# Fun sex game



## lawnmonkey (Oct 13, 2013)

This is a little game we called the BUBBLE . me and the wife use to play . We learned alot about each other and about ourselves during this . There are rules that have to be strickly enforced . 

Rule No 1 : What ever happens in the bubble stays in the bubble . No matter what is said or done it cannot be discused outside the bubble . 

Rule no 2 anything and everything is allowed in the bubble , nothing is off limits . 

Rule 3 : no judgement shall be made about anything in the bubble .

rule 4 : there are no lies or truth in the bubble , do not say this really happened , this is just a fantasy , or i would never do this . 

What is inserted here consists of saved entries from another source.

-- ==== Sys2Proof/Tests/Slice0.lean ====
section
/-!
SUPPORT. Tests of the model on fixed values: ill-formed terms that the check refuses, words that the manual's encodings give, single steps
whose results the manual gives, and for each statement a state and operands that meet what it asks.
-/

namespace Sys2Proof.Tests

open Sys2Proof Sys2Proof.Machine

/-! ## Small states -/

/-- A context of tenant 1 in a slot of a core, with every register full. -/
def ctx (core slot : Nat) : Ctx := { Ctx.fresh with live := true, core := core, slot := slot, cid := 1, tenid := 1, ctxtag := 1, anchorCore := core, anchorSlot := slot }

/-- The machine after reset with a context in slot 0 of core 0 that holds these values in its `g` registers. -/
def wg (l : List (Nat × Word)) : State :=
  { State.reset with me := { ctx 0 0 with g := l.foldl (fun v p => if h : p.1 < 64 then v.set p.1 p.2 else v) Ctx.fresh.g } }

theorem wg_anchor (l : List (Nat × Word)) : (wg l).atAnchor := ⟨rfl, rfl⟩

/-- A two-source instruction on g4 and g5 into g3. -/
def i345 : IntBin := { d := 3, s := 4, src := .reg 5, q := Pxs.none }

/-! ## Ill-formed terms, and words that are refused -/

/-- Scalar operands that no encoding has: `rb` as a destination, a mask, a fifth prefix, no immediate word, high registers without PXR. -/
theorem test_illFormed_scalar :
    (Instr.add { i345 with d := 61 }).wf = false ∧ (Instr.add { i345 with d := 62 }).wf = false ∧
    (Instr.add { i345 with q := { Pxs.none with mask := 1 } }).wf = false ∧ (Instr.add { i345 with d := 16, src := .two }).wf = false ∧
    (Instr.add { i345 with src := .imm [] }).wf = false ∧ (Instr.add { i345 with src := .imm [0, 0, 0, 0, 0] }).wf = false ∧
    (Instr.add { i345 with d := 16, src := .imm [0, 0, 0, 0] }).wf = false ∧ (Instr.cmp .eq true { i345 with src := .imm [0, 0, 0, 0] }).wf = false ∧
    (Instr.mov { d := 61, src := .reg 4 Pxs.none }).wf = false ∧ (Instr.mov { d := 3, src := .imm [] }).wf = false ∧
    (Instr.mov { d := 3, src := .reg 4 { Pxs.none with mask := 1 } }).wf = false ∧ (Instr.movImm { d := 3, i := 0, p := [0, 0, 0, 0, 0] }).wf = false ∧
    (Instr.addImm { d := 62, i := 0, p := [] }).wf = false ∧ (Instr.sext { w := .w8, d := 61, s := 4, q := Pxs.none }).wf = false ∧
    (Instr.extb { d := 3, s := 4, pos := 0, wid := 0, q := Pxs.none }).wf = false ∧
    (Instr.extb { d := 3, s := 4, pos := 32, wid := 33, q := Pxs.none }).wf = false ∧
    (Instr.lea { d := 61, s := 4, t := 5, f := 0, p := [] }).wf = false ∧ (Instr.bnd 3 4 (.imm [0])).wf = false ∧ (Instr.bnd 3 4 (.imm [])).wf = false ∧
    (Instr.bcmp .eq 3 4 []).wf = false ∧ (Instr.br 0 [0, 0, 0, 0, 0]).wf = false ∧ (Instr.bc .z 16 0 [0, 0, 0, 0]).wf = false ∧
    (Instr.fadd { dbl := false, d := 3, s := 16, src := none, m := .plain }).wf = false ∧ (Instr.fcvt (.ns .f32 .f16) 3 4 .plain).wf = false ∧
    (Instr.fma false 61 4 5 .plain).wf = false := by decide

/-- Operands of the other families that no encoding has. -/
theorem test_illFormed_other :
    (Instr.ld { d := 61, b := 4, t := 0, w := 3, p := [] } { sx := false, fresh := false, acq := false }).wf = false ∧
    (Instr.ld { d := 3, b := 4, t := 0, w := 3, p := [] } { sx := true, fresh := false, acq := false }).wf = false ∧
    (Instr.st { d := 3, b := 4, t := 5, w := 3, p := [0, 0, 0, 0] } false).wf = false ∧ (Instr.feq 61 4).wf = false ∧ (Instr.tevict 62 4).wf = false ∧
    (Instr.crd 61 0).wf = false ∧ (Instr.amo .fadd .n32 .relaxed 3 4 5).wf = false ∧ (Instr.amo .add .f32 .relaxed 3 4 5).wf = false ∧
    (Instr.amo .jdec .n64 .relaxed 3 4 5).wf = false ∧ (Instr.rupd .add .n64 .acq 4 5).wf = false ∧ (Instr.cas true .relaxed 61 4 5).wf = false ∧
    (Instr.send 57 10 0).wf = false ∧ (Instr.send 57 10 9).wf = false ∧ (Instr.send 57 54 3).wf = false ∧ (Instr.send 60 4 5).wf = false ∧
    (Instr.send 5 6 56).wf = false ∧ (Instr.qbind 55 4).wf = false ∧ (Instr.qstat 4 61).wf = false ∧ (Instr.hbar 61 4).wf = false ∧
    (Instr.aspill 13 4).wf = false ∧ (Instr.vmov { ty := .f32, d := 32, s := 4, q := Pxs.none }).wf = false ∧
    (Instr.vmov { ty := .f32, d := 3, s := 4, q := { Pxs.none with sel := .byte 0 } }).wf = false ∧
    (Instr.vadd true { ty := .f32, d := 3, s := 4, src := .reg 5, q := Pxs.none }).wf = false ∧
    (Instr.vadd false { ty := .f32, d := 3, s := 4, src := .imm [1], q := Pxs.none }).wf = false ∧
    (Instr.vshl { ty := .f16x2, d := 3, s := 4, src := .reg 5, q := Pxs.none }).wf = false ∧
    (Instr.vcmp .eq { ty := .f32, d := 0, s := 4, src := .reg 5, q := Pxs.none }).wf = false ∧
    (Instr.vcmp .eq { ty := .f32, d := 8, s := 4, src := .reg 5, q := Pxs.none }).wf = false ∧
    (Instr.vperm { ty := .s32, d := 3, s := 4, src := .imm [16], q := Pxs.none }).wf = false ∧
    (Instr.vred .add { ty := .s8x4, d := 3, s := 4, q := Pxs.none }).wf = false ∧ (Instr.vrcp { ty := .s32, d := 3, s := 4, q := Pxs.none }).wf = false ∧
    (Instr.vcvt .f32 { ty := .f32, d := 3, s := 4, q := Pxs.none }).wf = false ∧ (Instr.vcvt .s8x4 { ty := .f32, d := 3, s := 4, q := Pxs.none }).wf = false ∧
    (Instr.vunpk .bf16 2 3 4 Pxs.none).wf = false ∧ (Instr.vqnt .zx8 { d := 3, s := 4, t := 5, q := { Pxs.none with mask := 1 } }).wf = false ∧
    (Instr.vldx .b4 true false 0 3 4 5).wf = false ∧ (Instr.kop .and 0 1 none).wf = false ∧ (Instr.klow 0 4).wf = false ∧
    (Instr.mmeta .c128 1 4).wf = false ∧ (Instr.mqst 3 9).wf = false ∧ (Instr.mmas 0 1 3 2).wf = false ∧ (Instr.amov 32 0 0 false).wf = false ∧
    (Instr.cpy true false 56 4).wf = false ∧ (Instr.cpy true false 3 52).wf = false ∧ (Instr.cpyc 3 0).wf = false := by decide

/-- The decoder refuses words with this reason at this index. -/
def refuses (ws : List IWord) (code idx : Nat) : Bool :=
  match decodeWords ws with
  | .ok _ => false
  | .error v => v.code == code && v.idx == idx

/-- R40: one word or chain for each reason that the front end finds, 0x01 to 0x0D; the sixth is the manual's example for 0x08. -/
theorem test_decode_refuses :
    refuses [0xFFFF] 1 0 = true ∧ refuses [0x7C00] 2 0 = true ∧ refuses [0xF940, 0x0800] 3 0 = true ∧ refuses [0x10D3] 4 0 = true ∧
    refuses [0x5C28] 5 0 = true ∧ refuses [0xF000, 0xF000, 0xF000, 0xF000, 0xF000, 0x3401] 8 4 = true ∧ refuses [0x0040] 6 0 = true ∧
    refuses [0xF705, 0x0B50] 7 1 = true ∧ refuses [0xF405, 0xF405, 0x08D0] 9 1 = true ∧ refuses [0xF001, 0x20D0] 10 0 = true ∧
    refuses [0xF405, 0xF001, 0x08D0] 11 2 = true ∧ refuses [0xF001] 12 1 = true ∧ refuses [0xF001, 0x28D0] 13 1 = true := by decide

Rule 5 : make up your own rules , start slow , innocent , and then try to top each other , let your imaginations go 

Ok you have to have a very strong bond and be open minded to make this work . But if you do this i guarrantee it will be amazing . An example of a bubble nite ..... Me and the wife shower , get a few drinks , put on a porn movie , preferably with very little plot . We become our alternate egos ... and we use only the names of our alternates while in the bubble . A good way to start is ... ask each other questions about the porn putting you significant other in the scene . like ... which one would you most like to be ? What would you change about the scene ? Who would you like the other people to be ? Take turns asking questions , try to top the last question and answer keepung it getting spicier ... dont be afraid to masturbate a little during this to let them know your enjoying yourself , you can take a break and actually perform sex , oral or vaginal , then get right back in the bubble game , keep it going and you will have an amazing nite , that some times , for us anyhow , went on for the whole weekend .


----------



## pinejacker (Dec 23, 2012)

I really like the idea of question/answer session while watching porn. 

My wife isn't very visually stimulated and that could be an interesting way to bring porn into the mix.


----------



## CuddleBug (Nov 26, 2012)

As much as I would love to do this, my wife is LD and not into sex.

Everything you've described here I would find fun and adventurous, but she would say, its creepy, exit only, push me away from her neck, breasts and vagina.

What I've learned from TAM, is a LD spouse will usually not change short of a divorce and sometimes that doesn't work either. Something must of happened in their past that made them this way and they haven't come to grips with it and probably never will.


----------



## pinotnoir (Jul 13, 2013)

Sounds great!


----------